When she sent her next text message, she resumed the countdown.
36 days.
***
Mom and Dad are Michelle and Bill Caudle, high school sweethearts now
40 and 39, respectively. They have three children: Chelsea, the
youngest; Alysha, a 21-year-old working at a nearby Holiday Inn; and
Little Bill, an 18-year-old ex-high school wrestler.
The Caudles are not fond of politics. Michelle and Bill have paid
little attention to the shouting this summer over health care reform.
They have not gone to any of the town hall meetings. They are well
aware that politicians and interest groups would like to trumpet
their story or dismiss it to score points in the debate - and they
would just as soon avoid all of that.
"We're not activists," Michelle said.
But this year the national story of lost jobs became their story. And
the saga of families losing health insurance was about to become theirs, too.
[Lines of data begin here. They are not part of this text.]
-- ==== Sys2Proof/Laws/Frame/Movers.lean ====
section
/-! SUPPORT. What the operations of Machine/Movers.lean leave as it was (`Frame`): one lemma each. -/

set_option linter.unreachableTactic false
set_option linter.unusedTactic false

namespace Sys2Proof.Machine

set_option Elab.async false

open Sys2Proof

theorem moverCmd_fr {fw fb : Nat} {s0 : State} (s : State) (c : Cmd) (hK : Frame fw fb s0 s) (hfw : Sub 402653696 fw := by exact Sub.within hfw rfl) (hfb : Sub 32 fb := by exact Sub.within hfb rfl) : Frame fw fb s0 (moverCmd s c) := by
  unfold moverCmd
  repeat' (first
    | with_reducible assumption
    | with_reducible apply State.descAdd_fr
    | with_reducible apply State.start_fr
    | (with_reducible refine Frame.ite ?_ ?_)
    | ((with_reducible apply Sub.within hfw); exact rfl)
    | ((with_reducible apply Sub.within hfb); exact rfl)
    | ((with_reducible apply Mixed.of); exact rfl)
    | (apply hfb.bit (i := 5) rfl)
    | (extract_lets)
    | split
    | (intro _ _ _)
    | (intro _ e; have _hk : Frame _ _ _ _ := e)
    | (intro _ e; cases e)
    | dsimp only
    | (dsimp +zetaDelta only))

theorem execCopy_fr {fw fb : Nat} {s0 : State} (k : Nat) (s : State) (hK : Frame fw fb s0 s) (hfw : Sub 402655744 fw := by exact Sub.within hfw rfl) (hfb : Sub 32 fb := by exact Sub.within hfb rfl) : ∀ u, execCopy k s = .next u → Frame fw fb s0 u := by
  unfold execCopy
  repeat' (first
    | with_reducible assumption
    | with_reducible apply State.runCmd_fr
    | with_reducible apply moverCmd_fr
    | (with_reducible refine Frame.ite ?_ ?_)
    | ((with_reducible apply Sub.within hfw); exact rfl)
    | ((with_reducible apply Sub.within hfb); exact rfl)
    | ((with_reducible apply Mixed.of); exact rfl)
    | (apply hfb.bit (i := 5) rfl)
    | (extract_lets)
    | split
    | (intro _ _ _)
    | (intro _ e; have _hk : Frame _ _ _ _ := e)
    | (intro _ e; cases e)
    | dsimp only
    | (dsimp +zetaDelta only))

theorem execFill_fr {fw fb : Nat} {s0 : State} (k : Nat) (s : State) (hK : Frame fw fb s0 s) (hfw : Sub 402655744 fw := by exact Sub.within hfw rfl) (hfb : Sub 32 fb := by exact Sub.within hfb rfl) : ∀ u, execFill k s = .next u → Frame fw fb s0 u := by
  unfold execFill
  repeat' (first
    | with_reducible assumption
    | with_reducible apply State.runCmd_fr
    | with_reducible apply moverCmd_fr
    | (with_reducible refine Frame.ite ?_ ?_)
    | ((with_reducible apply Sub.within hfw); exact rfl)
    | ((with_reducible apply Sub.within hfb); exact rfl)
    | ((with_reducible apply Mixed.of); exact rfl)
    | (apply hfb.bit (i := 5) rfl)
    | (extract_lets)
    | split
    | (intro _ _ _)
    | (intro _ e; have _hk : Frame _ _ _ _ := e)
    | (intro _ e; cases e)
    | dsimp only
    | (dsimp +zetaDelta only))

theorem execGather_fr {fw fb : Nat} {s0 : State} (k : Nat) (s : State) (hK : Frame fw fb s0 s) (hfw : Sub 402655744 fw := by exact Sub.within hfw rfl) (hfb : Sub 32 fb := by exact Sub.within hfb rfl) : ∀ u, execGather k s = .next u → Frame fw fb s0 u := by
  unfold execGather
  repeat' (first
    | with_reducible assumption
    | with_reducible apply State.runCmd_fr
    | with_reducible apply moverCmd_fr
    | (with_reducible refine Frame.ite ?_ ?_)
    | ((with_reducible apply Sub.within hfw); exact rfl)
    | ((with_reducible apply Sub.within hfb); exact rfl)
    | ((with_reducible apply Mixed.of); exact rfl)
    | (apply hfb.bit (i := 5) rfl)
    | (extract_lets)
    | split
    | (intro _ _ _)
    | (intro _ e; have _hk : Frame _ _ _ _ := e)
    | (intro _ e; cases e)
    | dsimp only
    | (dsimp +zetaDelta only))

theorem execScatter_fr {fw fb : Nat} {s0 : State} (k : Nat) (s : State) (hK : Frame fw fb s0 s) (hfw : Sub 402655744 fw := by exact Sub.within hfw rfl) (hfb : Sub 32 fb := by exact Sub.within hfb rfl) : ∀ u, execScatter k s = .next u → Frame fw fb s0 u := by
  unfold execScatter
  repeat' (first
    | with_reducible assumption
    | with_reducible apply State.runCmd_fr
    | with_reducible apply moverCmd_fr
    | (with_reducible refine Frame.ite ?_ ?_)
    | ((with_reducible apply Sub.within hfw); exact rfl)
    | ((with_reducible apply Sub.within hfb); exact rfl)
    | ((with_reducible apply Mixed.of); exact rfl)
    | (apply hfb.bit (i := 5) rfl)
    | (extract_lets)
    | split
    | (intro _ _ _)
    | (intro _ e; have _hk : Frame _ _ _ _ := e)
    | (intro _ e; cases e)
    | dsimp only
    | (dsimp +zetaDelta only))
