-- ==== Sys2Proof/Laws/Frame/Topology.lean ====
section
/-! SUPPORT. What the operations of Machine/Topology.lean leave as it was (`Frame`): one lemma each. -/

set_option linter.unreachableTactic false
set_option linter.unusedTactic false

namespace Sys2Proof.Machine

set_option Elab.async false

open Sys2Proof

theorem State.drainRegs_fr {fw fb : Nat} {s0 : State} (s : State) (hK : Frame fw fb s0 s) (hfb : Sub 33792 fb := by exact Sub.within hfb rfl) : Frame fw fb s0 (State.drainRegs s) := by
  unfold State.drainRegs
  repeat' (first
    | with_reducible assumption
    | with_reducible apply State.wr_fr
    | (with_reducible refine Frame.ite ?_ ?_)
    | ((with_reducible apply Sub.within hfw); exact rfl)
    | ((with_reducible apply Sub.within hfb); exact rfl)
    | ((with_reducible apply Mixed.of); exact rfl)
    | (apply hfb.bit (i := 10) rfl)
    | (apply hfb.bit (i := 15) rfl)
    | (extract_lets)
    | split
    | (intro _ _ _)
    | (intro _ e; have _hk : Frame _ _ _ _ := e)
    | (intro _ e; cases e)
    | dsimp only
    | (dsimp +zetaDelta only))

theorem State.topoEvent_fr {fw fb : Nat} {s0 : State} (s : State) (hK : Frame fw fb s0 s) (hfw : Sub 144 fw := by exact Sub.within hfw rfl) : Frame fw fb s0 (State.topoEvent s) := by
  unfold State.topoEvent
  repeat' (first
    | with_reducible assumption
    | with_reducible apply State.raiseIf_fr
    | (with_reducible refine Frame.ite ?_ ?_)
    | ((with_reducible apply Sub.within hfw); exact rfl)
    | ((with_reducible apply Sub.within hfb); exact rfl)
    | ((with_reducible apply Mixed.of); exact rfl)
    | (extract_lets)
    | split
    | (intro _ _ _)
    | (intro _ e; have _hk : Frame _ _ _ _ := e)
    | (intro _ e; cases e)
    | dsimp only
    | (dsimp +zetaDelta only))

theorem State.hostBytes_fr {fw fb : Nat} {s0 : State} (s : State) (h addr : Nat) (l : List Nat) (hK : Frame fw fb s0 s) (hfw : Sub 8 fw := by exact Sub.within hfw rfl) : Frame fw fb s0 (State.hostBytes s h addr l) := by
  unfold State.hostBytes
  repeat' (first
    | with_reducible assumption
    | with_reducible apply State.storeBytes_fr
    | (with_reducible refine Frame.ite ?_ ?_)
    | ((with_reducible apply Sub.within hfw); exact rfl)
    | ((with_reducible apply Sub.within hfb); exact rfl)
    | ((with_reducible apply Mixed.of); exact rfl)
    | (extract_lets)
    | split
    | (intro _ _ _)
    | (intro _ e; have _hk : Frame _ _ _ _ := e)
    | (intro _ e; cases e)
    | dsimp only
    | (dsimp +zetaDelta only))

theorem topoQuery_fr {fw fb : Nat} {s0 : State} (s : State) (c : Cmd) (hK : Frame fw fb s0 s) (hfw : Sub 2568 fw := by exact Sub.within hfw rfl) : Frame fw fb s0 (topoQuery s c) := by
  unfold topoQuery
  repeat' (first
    | with_reducible assumption
    | with_reducible apply State.doneWith_fr
    | with_reducible apply State.hostBytes_fr
    | (with_reducible refine Frame.ite ?_ ?_)
    | ((with_reducible apply Sub.within hfw); exact rfl)
    | ((with_reducible apply Sub.within hfb); exact rfl)
    | ((with_reducible apply Mixed.of); exact rfl)
    | (extract_lets)
    | split
    | (intro _ _ _)
    | (intro _ e; have _hk : Frame _ _ _ _ := e)
    | (intro _ e; cases e)
    | dsimp only
    | (dsimp +zetaDelta only))

theorem execTopoQuery_fr {fw fb : Nat} {s0 : State} (k : Nat) (s : State) (hK : Frame fw fb s0 s) (hfw : Sub 2568 fw := by exact Sub.within hfw rfl) : ∀ u, execTopoQuery k s = .next u → Frame fw fb s0 u := by
  unfold execTopoQuery
  repeat' (first
    | with_reducible assumption
    | with_reducible apply State.runCmd_fr
    | with_reducible apply topoQuery_fr
    | (with_reducible refine Frame.ite ?_ ?_)
    | ((with_reducible apply Sub.within hfw); exact rfl)
    | ((with_reducible apply Sub.within hfb); exact rfl)
    | ((with_reducible apply Mixed.of); exact rfl)
    | (extract_lets)
    | split
    | (intro _ _ _)
    | (intro _ e; have _hk : Frame _ _ _ _ := e)
    | (intro _ e; cases e)
    | dsimp only
    | (dsimp +zetaDelta only))

theorem State.clearRoutes_fr {fw fb : Nat} {s0 : State} (s : State) (hK : Frame fw fb s0 s) (hfb : Sub 512 fb := by exact Sub.within hfb rfl) : Frame fw fb s0 s.clearRoutes := by
  refine hK.setRegs (fun k _ hk => aFind_filter_key _ _ _ (fun x => ?_)) (aWf_filter _ _ _)
  have h9 : k / 2 ^ 26 ≠ 9 := by
    intro e
    have h := hfb.bit (show (512 : Nat).testBit 9 = true from rfl)
    rw [e, h] at hk
    cases hk
  simp only [Bool.or_eq_true, decide_eq_true_eq]
  omega

theorem State.writeRoutes_fr {fw fb : Nat} {s0 : State} (s : State) (ms : List Member) (hK : Frame fw fb s0 s) (hfb : Sub 512 fb := by exact Sub.within hfb rfl) : Frame fw fb s0 (State.writeRoutes s ms) := by
  unfold State.writeRoutes
  repeat' (first
    | with_reducible assumption
    | with_reducible apply State.clearRoutes_fr
    | with_reducible apply State.wr_fr
    | (with_reducible refine Frame.foldl ?_ ?_)
    | (with_reducible refine Frame.foldr ?_ ?_)
    | (with_reducible refine Frame.ite ?_ ?_)
    | ((with_reducible apply Sub.within hfw); exact rfl)
    | ((with_reducible apply Sub.within hfb); exact rfl)
    | ((with_reducible apply Mixed.of); exact rfl)
    | (apply hfb.bit (i := 9) rfl)
    | (dsimp only [State.wrs, State.regs0, List.foldl])
    | (extract_lets)
    | split
    | (intro _ _ _)
    | (intro _ e; have _hk : Frame _ _ _ _ := e)
    | (intro _ e; cases e)
    | dsimp only
    | (dsimp +zetaDelta only))

theorem State.writePlace_fr {fw fb : Nat} {s0 : State} (s : State) (c : Cmd) (own : Member) (st : Nat) (hK : Frame fw fb s0 s) (hfb : Sub 1024 fb := by exact Sub.within hfb rfl) : Frame fw fb s0 (State.writePlace s c own st) := by
  unfold State.writePlace
  repeat' (first
    | with_reducible assumption
    | with_reducible apply State.wr_fr
    | (with_reducible refine Frame.ite ?_ ?_)
    | ((with_reducible apply Sub.within hfw); exact rfl)
    | ((with_reducible apply Sub.within hfb); exact rfl)
    | ((with_reducible apply Mixed.of); exact rfl)
    | (apply hfb.bit (i := 10) rfl)
    | (dsimp only [State.wrs, State.regs0, List.foldl])
    | (extract_lets)
    | split
    | (intro _ _ _)
    | (intro _ e; have _hk : Frame _ _ _ _ := e)
    | (intro _ e; cases e)
    | dsimp only
    | (dsimp +zetaDelta only))

theorem State.unjoin_fr {fw fb : Nat} {s0 : State} (s : State) (hK : Frame fw fb s0 s) (hfw : Sub 1073741824 fw := by exact Sub.within hfw rfl) (hfb : Sub 34304 fb := by exact Sub.within hfb rfl) : Frame fw fb s0 (State.unjoin s) := by
  have k0 : ∀ (t : State) x0, Frame fw fb s0 t → Frame fw fb s0 { t with topo := x0 } := fun t x0 ht => Frame.upd ht hfw rfl rfl ⟨rfl, rfl, rfl⟩
  unfold State.unjoin
  repeat' (first
    | with_reducible assumption
    | with_reducible apply State.clearRoutes_fr
    | with_reducible apply State.drainRegs_fr
    | with_reducible apply State.reg0_fr
    | (with_reducible refine Frame.ite ?_ ?_)
    | ((with_reducible apply Sub.within hfw); exact rfl)
    | ((with_reducible apply Sub.within hfb); exact rfl)
    | ((with_reducible apply Mixed.of); exact rfl)
    | (apply hfb.bit (i := 9) rfl)
    | (apply hfb.bit (i := 10) rfl)
    | (apply hfb.bit (i := 15) rfl)
    | (dsimp only [State.wrs, State.regs0, List.foldl])
    | (extract_lets)
    | (fail_if_no_progress (with_reducible refine k0 _ _ ?_))
    | split
    | (intro _ _ _)
    | (intro _ e; have _hk : Frame _ _ _ _ := e)
    | (intro _ e; cases e)
    | dsimp only
    | (dsimp +zetaDelta only)
    | (fail_if_no_progress ((with_reducible refine Frame.upd ?_ hfw ?_ rfl ⟨rfl, rfl, rfl⟩); rotate_left; exact rfl)))

theorem State.joinAs_fr {fw fb : Nat} {s0 : State} (s : State) (c : Cmd) (own : Member) (ms : List Member) (st : Nat) (hK : Frame fw fb s0 s) (hfw : Sub 13195775508488 fw := by exact Sub.within hfw rfl) (hfb : Sub 34576 fb := by exact Sub.within hfb rfl) : Frame fw fb s0 (State.joinAs s c own ms st) := by
  have k0 : ∀ (t : State) x0, Frame fw fb s0 t → Frame fw fb s0 { t with topo := x0 } := fun t x0 ht => Frame.upd ht hfw rfl rfl ⟨rfl, rfl, rfl⟩
  unfold State.joinAs
  repeat' (first
    | with_reducible assumption
    | with_reducible apply State.drainRegs_fr
    | with_reducible apply State.indexReset_fr
    | with_reducible apply State.wr_fr
    | with_reducible apply State.writePlace_fr
    | with_reducible apply State.writeRoutes_fr
    | (with_reducible refine Frame.ite ?_ ?_)
    | ((with_reducible apply Sub.within hfw); exact rfl)
    | ((with_reducible apply Sub.within hfb); exact rfl)
    | ((with_reducible apply Mixed.of); exact rfl)
    | (apply hfb.bit (i := 4) rfl)
    | (apply hfb.bit (i := 8) rfl)
    | (apply hfb.bit (i := 9) rfl)
    | (apply hfb.bit (i := 10) rfl)
    | (apply hfb.bit (i := 15) rfl)
    | (extract_lets)
    | (fail_if_no_progress (with_reducible refine k0 _ _ ?_))
    | split
    | (intro _ _ _)
    | (intro _ e; have _hk : Frame _ _ _ _ := e)
    | (intro _ e; cases e)
    | dsimp only
    | (dsimp +zetaDelta only)
    | (fail_if_no_progress ((with_reducible refine Frame.upd ?_ hfw ?_ rfl ⟨rfl, rfl, rfl⟩); rotate_left; exact rfl)))

theorem partitionForm_fr {fw fb : Nat} {s0 : State} (s : State) (c : Cmd) (hK : Frame fw fb s0 s) (hfw : Sub 13195775511048 fw := by exact Sub.within hfw rfl) (hfb : Sub 42768 fb := by exact Sub.within hfb rfl) : Frame fw fb s0 (partitionForm s c) := by
  unfold partitionForm
  repeat' (first
    | with_reducible assumption
    | with_reducible apply State.doneWith_fr
    | with_reducible apply State.failWith_fr
    | with_reducible apply State.joinAs_fr
    | with_reducible apply State.wr_fr
    | (with_reducible refine Frame.ite ?_ ?_)
    | ((with_reducible apply Sub.within hfw); exact rfl)
    | ((with_reducible apply Sub.within hfb); exact rfl)
    | ((with_reducible apply Mixed.of); exact rfl)
    | (apply hfb.bit (i := 4) rfl)
    | (apply hfb.bit (i := 8) rfl)
    | (apply hfb.bit (i := 9) rfl)
    | (apply hfb.bit (i := 10) rfl)
    | (apply hfb.bit (i := 13) rfl)
    | (apply hfb.bit (i := 15) rfl)
    | (extract_lets)
    | split
    | (intro _ _ _)
    | (intro _ e; have _hk : Frame _ _ _ _ := e)
    | (intro _ e; cases e)
    | dsimp only
    | (dsimp +zetaDelta only))

theorem execPartitionForm_fr {fw fb : Nat} {s0 : State} (k : Nat) (s : State) (hK : Frame fw fb s0 s) (hfw : Sub 13195775511048 fw := by exact Sub.within hfw rfl) (hfb : Sub 42768 fb := by exact Sub.within hfb rfl) : ∀ u, execPartitionForm k s = .next u → Frame fw fb s0 u := by
  unfold execPartitionForm
  repeat' (first
    | with_reducible assumption
    | with_reducible apply State.runCmd_fr
    | with_reducible apply partitionForm_fr
    | (with_reducible refine Frame.ite ?_ ?_)
    | ((with_reducible apply Sub.within hfw); exact rfl)
    | ((with_reducible apply Sub.within hfb); exact rfl)
    | ((with_reducible apply Mixed.of); exact rfl)
    | (apply hfb.bit (i := 4) rfl)
    | (apply hfb.bit (i := 8) rfl)
    | (apply hfb.bit (i := 9) rfl)
    | (apply hfb.bit (i := 10) rfl)
    | (apply hfb.bit (i := 13) rfl)
    | (apply hfb.bit (i := 15) rfl)
    | (extract_lets)
    | split
    | (intro _ _ _)
    | (intro _ e; have _hk : Frame _ _ _ _ := e)
    | (intro _ e; cases e)
    | dsimp only
    | (dsimp +zetaDelta only))

theorem partitionReshape_fr {fw fb : Nat} {s0 : State} (s : State) (c : Cmd) (hK : Frame fw fb s0 s) (hfw : Sub 13195775511048 fw := by exact Sub.within hfw rfl) (hfb : Sub 34576 fb := by exact Sub.within hfb rfl) : Frame fw fb s0 (partitionReshape s c) := by
  unfold partitionReshape
  repeat' (first
    | with_reducible assumption
    | with_reducible apply State.doneWith_fr
    | with_reducible apply State.joinAs_fr
    | with_reducible apply State.unjoin_fr
    | (with_reducible refine Frame.ite ?_ ?_)
    | ((with_reducible apply Sub.within hfw); exact rfl)
    | ((with_reducible apply Sub.within hfb); exact rfl)
    | ((with_reducible apply Mixed.of); exact rfl)
    | (apply hfb.bit (i := 4) rfl)
    | (apply hfb.bit (i := 8) rfl)
    | (apply hfb.bit (i := 9) rfl)
    | (apply hfb.bit (i := 10) rfl)
    | (apply hfb.bit (i := 15) rfl)
    | (extract_lets)
    | split
    | (intro _ _ _)
    | (intro _ e; have _hk : Frame _ _ _ _ := e)
    | (intro _ e; cases e)
    | dsimp only
    | (dsimp +zetaDelta only))

theorem execPartitionReshape_fr {fw fb : Nat} {s0 : State} (k : Nat) (s : State) (hK : Frame fw fb s0 s) (hfw : Sub 13195775511048 fw := by exact Sub.within hfw rfl) (hfb : Sub 34576 fb := by exact Sub.within hfb rfl) : ∀ u, execPartitionReshape k s = .next u → Frame fw fb s0 u := by
  unfold execPartitionReshape
  repeat' (first
    | with_reducible assumption
    | with_reducible apply State.runCmd_fr
    | with_reducible apply partitionReshape_fr
    | (with_reducible refine Frame.ite ?_ ?_)
    | ((with_reducible apply Sub.within hfw); exact rfl)
    | ((with_reducible apply Sub.within hfb); exact rfl)
    | ((with_reducible apply Mixed.of); exact rfl)
    | (apply hfb.bit (i := 4) rfl)
    | (apply hfb.bit (i := 8) rfl)
    | (apply hfb.bit (i := 9) rfl)
    | (apply hfb.bit (i := 10) rfl)
    | (apply hfb.bit (i := 15) rfl)
    | (extract_lets)
    | split
    | (intro _ _ _)
    | (intro _ e; have _hk : Frame _ _ _ _ := e)
    | (intro _ e; cases e)
    | dsimp only
    | (dsimp +zetaDelta only))

end Sys2Proof.Machine
end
Except that Bill wouldn't let it.
True, he had been interested in the Army for years. And he could
always request an emergency leave to come home if Michelle's
condition grew dire (Army regulations allow this if a family member's
death is imminent).
But for weeks before enlisting, Bill had sought other options. He
revised his résumé. He answered "help wanted" ads, then watched the
companies cut workers instead of hiring them. He interviewed for one
job that would have paid $13 an hour - less than half of what he was
making at PolyOne. He didn't get the job.
Finally, on May 13, his 39th birthday, he signed the Army papers.
He remembers thinking: What did I do?
Chelsea learned about her dad's decision when Michelle picked her up
from school. It had been a bad day already: a problem with one of her
teachers, then she had to do the mile run.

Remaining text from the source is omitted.